Shahnameh Family
- Lastname: Nowzaran
- Position: Iranians in the Shahnameh
- Member: Tribes Union
- Leadername: Nowzar
- Territory Scope: Unspecified, perhaps Elam after extinction

Other Information
- Well known: The first dynasty in Iran, after dividing the country into three parts, by Fereydun.
- Historical similarity: Cimmerians
- Religion: Zoroastrianism

Family members
- Lineage: Nowzar
- Nationality: Iran

= House of Nowzar =

Iranian clan in Shahnameh and Persian mythology

House of Nowzar (خاندان نوذر) also known as Nowzarian (نوذریان) is an important Iranian clan in Shahnameh and Persian mythology.
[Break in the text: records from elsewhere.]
/-- An image that passes; a launch instruction within its quota, one whose quota is spent; child records in and out of range; images that
are cached, read, wrong, too long for the launch's threads, of too high a level. -/
theorem witness_ImagesAndChildren :
    kernelImage (imageBytes imageCrc) = some goodImage ∧ kernelImage (imageBytes 0) = none
      ∧ (demoMem.ctx? = some demoCtx ∧ demoCtx.sp.latch = none ∧ demoCtx.sp.aborted = none ∧ demoCtx.launch.state.live = true
        ∧ ¬(demoMem.cquota 1 ≤ demoMem.children 1) ∧ demoMem.launchId? = some 2 ∧ (demoCtx.sp.s 11).toNat % 64 = 0 ∧ (demoCtx.sp.s 12).toNat % 64 ≠ 0 ∧ (demoX 0).pa % 64 = 0)
      ∧ (let s := (launchState (newLaunch 0 32 .received 0) [] []).setQueue 0 0 { Queue.reset with qquota := 1 }
         s.ctx? = some demoCtx ∧ s.cquota 1 ≤ s.children 1)
      ∧ (∀ n ∈ [1, 0], let x := newLaunch 0 32 .received (childRecord n)
         (launchState x [] []).launch? 2 = some x ∧ x.state = .received ∧ x.origin = .child 1 0 7)
      ∧ ((childRecord 1).toNat / 2 ^ (8 * 0x18) % 2 ^ 32 = 1 ∧ (childRecord 0).toNat / 2 ^ (8 * 0x18) % 2 ^ 32 = 0
        ∧ (childRecord 1).toNat % 128 = 0 ∧ (childRecord 1).toNat / 2 ^ (8 * 0x28) = 0)
      ∧ (fld (childDemo.part 0).req 0 16 ≠ 0 ∧ (childDemo.part 0).ports ≠ [] ∧ childDemo.tenant? 1 = some poolTenant ∧ poolTenant.pool = some (0x80000000, 4)
        ∧ (childDemo.split? ref10).map (·.pend) = some [7]
        ∧ ((childDemo.group? 1).bind fun x => childDemo.crew? x.crew).map (·.saved) = some false)
      ∧ (∀ x ∈ [newLaunch 0 32 .accepted 0, newLaunch 0 33 .accepted 0, newLaunch 3 32 .accepted 0],
          (launchState x [(1, 0x40000, goodImage)] []).launch? 2 = some x ∧ x.state = .accepted
            ∧ (launchState x [(1, 0x40000, goodImage)] []).asking (.launch 2) = false
            ∧ ((launchState x [(1, 0x40000, goodImage)] []).part x.part).image? x.tenant x.image = some goodImage)
      ∧ (let s := launchState (newLaunch 0 32 .accepted 0) [(1, 0x40000, goodImage)] []
         s.neverFits (newLaunch 0 32 .accepted 0) goodImage 64 = false
           ∧ s.neverFits (newLaunch 3 32 .accepted 0) { goodImage with cord := 9 } 64 = true)
      ∧ (let x := newLaunch 0 32 .accepted 0
         let s := launchState x [] goodLines
         (s.part 0).image? 1 0x40000 = none ∧ (launchRead s 2 x .read 0x40000 128).2 = .bytes ((imageBytes imageCrc).take 128)
           ∧ numAt ((imageBytes imageCrc).take 128) 0x5C 4 = 208 ∧ numAt ((imageBytes imageCrc).take 128) 0 4 = 0x4E4B5051
           ∧ (launchRead (launchRead s 2 x .read 0x40000 128).1 2 x .read 0x40000 208).2 = .bytes (imageBytes imageCrc)
           ∧ (launchRead (launchState x [] [demoL2 1]) 2 x .read 0x40000 128).2 = .bytes (toBytes 128 0x11223344)) := by
  refine ⟨kernelImage_good.1, kernelImage_good.2, ?_, ?_, ?_, ?_, ?_, ?_, ?_, ?_⟩ <;> decide +kernel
Nowzar ruled Iran for seven years. After his death, the grandees of Iran didn't recognize his sons Tous and Gostaham as the shahanshah of Iran and instead they gave the throne to Kayanian dynasty.

==The Nowzaran family==
The House of Nowzar and the House of Goudarz were in power struggle with each other. Before Kay Kavus, House of Goudarz had many power and influence. But at his time, House of Nowzar achieved more power. Before Kay Kavus, members of House of Goudarz were spahbeds of Iranian army and also, they were standard-bearer of Iran in wars, but after him, these responsibilities were passed to the House of Nowzar. At the time of Kay Khosrow, House of Goudarz regained their power. According to Toqyan-e Sakayi, Afghanestanian writer, Rostam and Siavash favored the House of Goudarz and Kay Kavus and Fariburz favored the House of Nowzar.

==Sources==
- Ferdowsi Shahnameh. From the Moscow version. Mohammed Publishing.
- Toqyan-e Sakayi, Mohammad Younes (2010). "Khānvādahʹhā-yi Gūdarz va Pīrān dar Shāhnāmah"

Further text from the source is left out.